Saved data entries
Content starts
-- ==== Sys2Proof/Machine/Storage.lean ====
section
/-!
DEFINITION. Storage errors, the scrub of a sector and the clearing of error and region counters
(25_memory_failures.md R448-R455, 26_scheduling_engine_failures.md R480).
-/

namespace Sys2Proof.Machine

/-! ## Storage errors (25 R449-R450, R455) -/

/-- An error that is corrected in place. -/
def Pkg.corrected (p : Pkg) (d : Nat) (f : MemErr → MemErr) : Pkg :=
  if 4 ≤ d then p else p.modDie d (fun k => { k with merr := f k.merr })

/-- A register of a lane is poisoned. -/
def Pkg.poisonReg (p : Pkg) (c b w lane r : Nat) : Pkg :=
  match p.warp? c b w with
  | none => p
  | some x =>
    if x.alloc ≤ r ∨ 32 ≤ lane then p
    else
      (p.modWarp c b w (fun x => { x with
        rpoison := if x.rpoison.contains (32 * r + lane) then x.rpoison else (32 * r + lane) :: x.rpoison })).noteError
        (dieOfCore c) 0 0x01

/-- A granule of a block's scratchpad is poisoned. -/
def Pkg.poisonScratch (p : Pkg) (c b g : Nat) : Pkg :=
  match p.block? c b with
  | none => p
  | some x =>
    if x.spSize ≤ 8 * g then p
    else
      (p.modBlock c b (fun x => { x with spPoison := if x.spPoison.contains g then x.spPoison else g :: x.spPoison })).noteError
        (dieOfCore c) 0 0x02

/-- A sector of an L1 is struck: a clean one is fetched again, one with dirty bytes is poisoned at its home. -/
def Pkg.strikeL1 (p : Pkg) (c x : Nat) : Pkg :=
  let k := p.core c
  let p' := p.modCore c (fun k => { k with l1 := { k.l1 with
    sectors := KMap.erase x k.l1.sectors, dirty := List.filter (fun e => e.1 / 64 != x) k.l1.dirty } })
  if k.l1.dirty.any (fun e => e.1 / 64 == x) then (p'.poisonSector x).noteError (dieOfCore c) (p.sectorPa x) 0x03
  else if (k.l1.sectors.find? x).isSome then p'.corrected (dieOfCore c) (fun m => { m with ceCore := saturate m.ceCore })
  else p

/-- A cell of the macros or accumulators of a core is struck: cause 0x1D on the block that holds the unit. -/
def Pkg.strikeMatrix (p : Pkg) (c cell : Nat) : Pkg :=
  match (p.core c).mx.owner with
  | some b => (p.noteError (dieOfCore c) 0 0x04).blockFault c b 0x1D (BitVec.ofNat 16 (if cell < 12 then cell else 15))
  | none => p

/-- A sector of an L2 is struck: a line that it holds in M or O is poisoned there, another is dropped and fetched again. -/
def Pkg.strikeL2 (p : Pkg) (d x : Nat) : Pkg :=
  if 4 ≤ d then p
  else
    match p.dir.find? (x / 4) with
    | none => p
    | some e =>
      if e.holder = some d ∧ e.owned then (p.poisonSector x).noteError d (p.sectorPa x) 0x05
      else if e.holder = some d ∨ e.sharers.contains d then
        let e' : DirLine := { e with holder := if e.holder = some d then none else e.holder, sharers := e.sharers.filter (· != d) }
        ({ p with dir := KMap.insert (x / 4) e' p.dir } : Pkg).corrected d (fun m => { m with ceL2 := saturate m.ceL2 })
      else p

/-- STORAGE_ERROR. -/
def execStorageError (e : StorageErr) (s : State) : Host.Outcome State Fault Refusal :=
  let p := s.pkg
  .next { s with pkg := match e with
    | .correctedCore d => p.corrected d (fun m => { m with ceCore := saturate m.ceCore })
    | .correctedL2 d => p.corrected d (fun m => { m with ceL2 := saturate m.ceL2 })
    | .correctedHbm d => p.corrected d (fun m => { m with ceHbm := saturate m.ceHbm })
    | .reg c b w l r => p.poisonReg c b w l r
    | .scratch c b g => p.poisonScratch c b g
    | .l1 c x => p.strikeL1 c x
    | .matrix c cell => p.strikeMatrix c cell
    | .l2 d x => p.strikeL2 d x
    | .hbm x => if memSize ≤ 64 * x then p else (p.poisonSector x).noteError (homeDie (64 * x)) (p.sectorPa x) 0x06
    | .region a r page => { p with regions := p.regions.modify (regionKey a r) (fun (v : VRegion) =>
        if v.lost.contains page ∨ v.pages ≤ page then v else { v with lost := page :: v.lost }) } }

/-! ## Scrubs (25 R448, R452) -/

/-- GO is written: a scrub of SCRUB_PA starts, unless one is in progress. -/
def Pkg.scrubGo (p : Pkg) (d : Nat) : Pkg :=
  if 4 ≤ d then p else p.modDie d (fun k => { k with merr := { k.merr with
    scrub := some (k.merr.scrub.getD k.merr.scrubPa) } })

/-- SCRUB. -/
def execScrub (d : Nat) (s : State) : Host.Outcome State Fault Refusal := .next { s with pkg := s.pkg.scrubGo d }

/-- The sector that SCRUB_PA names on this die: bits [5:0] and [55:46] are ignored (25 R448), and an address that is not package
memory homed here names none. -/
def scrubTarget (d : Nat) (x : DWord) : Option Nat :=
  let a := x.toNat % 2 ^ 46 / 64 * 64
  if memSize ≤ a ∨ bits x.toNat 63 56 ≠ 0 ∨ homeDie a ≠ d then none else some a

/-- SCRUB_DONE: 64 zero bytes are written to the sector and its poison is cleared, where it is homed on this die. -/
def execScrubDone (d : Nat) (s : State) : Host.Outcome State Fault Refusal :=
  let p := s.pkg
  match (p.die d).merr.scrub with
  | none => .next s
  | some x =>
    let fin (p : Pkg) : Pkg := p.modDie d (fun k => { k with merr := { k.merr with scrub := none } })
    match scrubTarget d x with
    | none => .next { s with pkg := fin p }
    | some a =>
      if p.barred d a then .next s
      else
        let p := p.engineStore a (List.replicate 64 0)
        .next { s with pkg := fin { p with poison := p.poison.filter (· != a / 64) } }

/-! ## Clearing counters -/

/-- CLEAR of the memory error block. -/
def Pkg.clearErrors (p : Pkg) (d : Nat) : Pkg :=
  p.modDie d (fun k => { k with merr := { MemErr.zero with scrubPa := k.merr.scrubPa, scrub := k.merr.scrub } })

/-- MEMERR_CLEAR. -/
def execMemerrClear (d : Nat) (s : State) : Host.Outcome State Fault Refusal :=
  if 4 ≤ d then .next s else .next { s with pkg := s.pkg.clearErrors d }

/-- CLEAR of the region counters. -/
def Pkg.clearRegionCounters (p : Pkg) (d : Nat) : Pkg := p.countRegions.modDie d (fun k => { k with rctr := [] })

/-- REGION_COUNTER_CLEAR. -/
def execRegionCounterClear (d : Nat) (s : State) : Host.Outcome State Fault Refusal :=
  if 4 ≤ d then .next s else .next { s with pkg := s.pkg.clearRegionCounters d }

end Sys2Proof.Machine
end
Content ends
* [AIM OF THE EXERCISE] Copy the records word for word.

* [EXPECTED ANSWER]
-- ==== Sys2Proof/Machine/Storage.lean ====
section
/-!
DEFINITION. Storage errors, the scrub of a sector and the clearing of error and region counters
(25_memory_failures.md R448-R455, 26_scheduling_engine_failures.md R480).
-/

namespace Sys2Proof.Machine

/-! ## Storage errors (25 R449-R450, R455) -/

/-- An error that is corrected in place. -/
def Pkg.corrected (p : Pkg) (d : Nat) (f : MemErr → MemErr) : Pkg :=
  if 4 ≤ d then p else p.modDie d (fun k => { k with merr := f k.merr })

/-- A register of a lane is poisoned. -/
def Pkg.poisonReg (p : Pkg) (c b w lane r : Nat) : Pkg :=
  match p.warp? c b w with
  | none => p
  | some x =>
    if x.alloc ≤ r ∨ 32 ≤ lane then p
    else
      (p.modWarp c b w (fun x => { x with
        rpoison := if x.rpoison.contains (32 * r + lane) then x.rpoison else (32 * r + lane) :: x.rpoison })).noteError
        (dieOfCore c) 0 0x01

/-- A granule of a block's scratchpad is poisoned. -/
def Pkg.poisonScratch (p : Pkg) (c b g : Nat) : Pkg :=
  match p.block? c b with
  | none => p
  | some x =>
    if x.spSize ≤ 8 * g then p
    else
      (p.modBlock c b (fun x => { x with spPoison := if x.spPoison.contains g then x.spPoison else g :: x.spPoison })).noteError
        (dieOfCore c) 0 0x02

/-- A sector of an L1 is struck: a clean one is fetched again, one with dirty bytes is poisoned at its home. -/
def Pkg.strikeL1 (p : Pkg) (c x : Nat) : Pkg :=
  let k := p.core c
  let p' := p.modCore c (fun k => { k with l1 := { k.l1 with
    sectors := KMap.erase x k.l1.sectors, dirty := List.filter (fun e => e.1 / 64 != x) k.l1.dirty } })
  if k.l1.dirty.any (fun e => e.1 / 64 == x) then (p'.poisonSector x).noteError (dieOfCore c) (p.sectorPa x) 0x03
  else if (k.l1.sectors.find? x).isSome then p'.corrected (dieOfCore c) (fun m => { m with ceCore := saturate m.ceCore })
  else p

/-- A cell of the macros or accumulators of a core is struck: cause 0x1D on the block that holds the unit. -/
def Pkg.strikeMatrix (p : Pkg) (c cell : Nat) : Pkg :=
  match (p.core c).mx.owner with
  | some b => (p.noteError (dieOfCore c) 0 0x04).blockFault c b 0x1D (BitVec.ofNat 16 (if cell < 12 then cell else 15))
  | none => p

/-- A sector of an L2 is struck: a line that it holds in M or O is poisoned there, another is dropped and fetched again. -/
def Pkg.strikeL2 (p : Pkg) (d x : Nat) : Pkg :=
  if 4 ≤ d then p
  else
    match p.dir.find? (x / 4) with
    | none => p
    | some e =>
      if e.holder = some d ∧ e.owned then (p.poisonSector x).noteError d (p.sectorPa x) 0x05
      else if e.holder = some d ∨ e.sharers.contains d then
        let e' : DirLine := { e with holder := if e.holder = some d then none else e.holder, sharers := e.sharers.filter (· != d) }
        ({ p with dir := KMap.insert (x / 4) e' p.dir } : Pkg).corrected d (fun m => { m with ceL2 := saturate m.ceL2 })
      else p

/-- STORAGE_ERROR. -/
def execStorageError (e : StorageErr) (s : State) : Host.Outcome State Fault Refusal :=
  let p := s.pkg
  .next { s with pkg := match e with
    | .correctedCore d => p.corrected d (fun m => { m with ceCore := saturate m.ceCore })
    | .correctedL2 d => p.corrected d (fun m => { m with ceL2 := saturate m.ceL2 })
    | .correctedHbm d => p.corrected d (fun m => { m with ceHbm := saturate m.ceHbm })
    | .reg c b w l r => p.poisonReg c b w l r
    | .scratch c b g => p.poisonScratch c b g
    | .l1 c x => p.strikeL1 c x
    | .matrix c cell => p.strikeMatrix c cell
    | .l2 d x => p.strikeL2 d x
    | .hbm x => if memSize ≤ 64 * x then p else (p.poisonSector x).noteError (homeDie (64 * x)) (p.sectorPa x) 0x06
    | .region a r page => { p with regions := p.regions.modify (regionKey a r) (fun (v : VRegion) =>
        if v.lost.contains page ∨ v.pages ≤ page then v else { v with lost := page :: v.lost }) } }

/-! ## Scrubs (25 R448, R452) -/

/-- GO is written: a scrub of SCRUB_PA starts, unless one is in progress. -/
def Pkg.scrubGo (p : Pkg) (d : Nat) : Pkg :=
  if 4 ≤ d then p else p.modDie d (fun k => { k with merr := { k.merr with
    scrub := some (k.merr.scrub.getD k.merr.scrubPa) } })

/-- SCRUB. -/
def execScrub (d : Nat) (s : State) : Host.Outcome State Fault Refusal := .next { s with pkg := s.pkg.scrubGo d }

/-- The sector that SCRUB_PA names on this die: bits [5:0] and [55:46] are ignored (25 R448), and an address that is not package
memory homed here names none. -/
def scrubTarget (d : Nat) (x : DWord) : Option Nat :=
  let a := x.toNat % 2 ^ 46 / 64 * 64
  if memSize ≤ a ∨ bits x.toNat 63 56 ≠ 0 ∨ homeDie a ≠ d then none else some a

/-- SCRUB_DONE: 64 zero bytes are written to the sector and its poison is cleared, where it is homed on this die. -/
def execScrubDone (d : Nat) (s : State) : Host.Outcome State Fault Refusal :=
  let p := s.pkg
  match (p.die d).merr.scrub with
  | none => .next s
  | some x =>
    let fin (p : Pkg) : Pkg := p.modDie d (fun k => { k with merr := { k.merr with scrub := none } })
    match scrubTarget d x with
    | none => .next { s with pkg := fin p }
    | some a =>
      if p.barred d a then .next s
      else
        let p := p.engineStore a (List.replicate 64 0)
        .next { s with pkg := fin { p with poison := p.poison.filter (· != a / 64) } }

/-! ## Clearing counters -/

/-- CLEAR of the memory error block. -/
def Pkg.clearErrors (p : Pkg) (d : Nat) : Pkg :=
  p.modDie d (fun k => { k with merr := { MemErr.zero with scrubPa := k.merr.scrubPa, scrub := k.merr.scrub } })

/-- MEMERR_CLEAR. -/
def execMemerrClear (d : Nat) (s : State) : Host.Outcome State Fault Refusal :=
  if 4 ≤ d then .next s else .next { s with pkg := s.pkg.clearErrors d }

/-- CLEAR of the region counters. -/
def Pkg.clearRegionCounters (p : Pkg) (d : Nat) : Pkg := p.countRegions.modDie d (fun k => { k with rctr := [] })

/-- REGION_COUNTER_CLEAR. -/
def execRegionCounterClear (d : Nat) (s : State) : Host.Outcome State Fault Refusal :=
  if 4 ≤ d then .next s else .next { s with pkg := s.pkg.clearRegionCounters d }

end Sys2Proof.Machine
end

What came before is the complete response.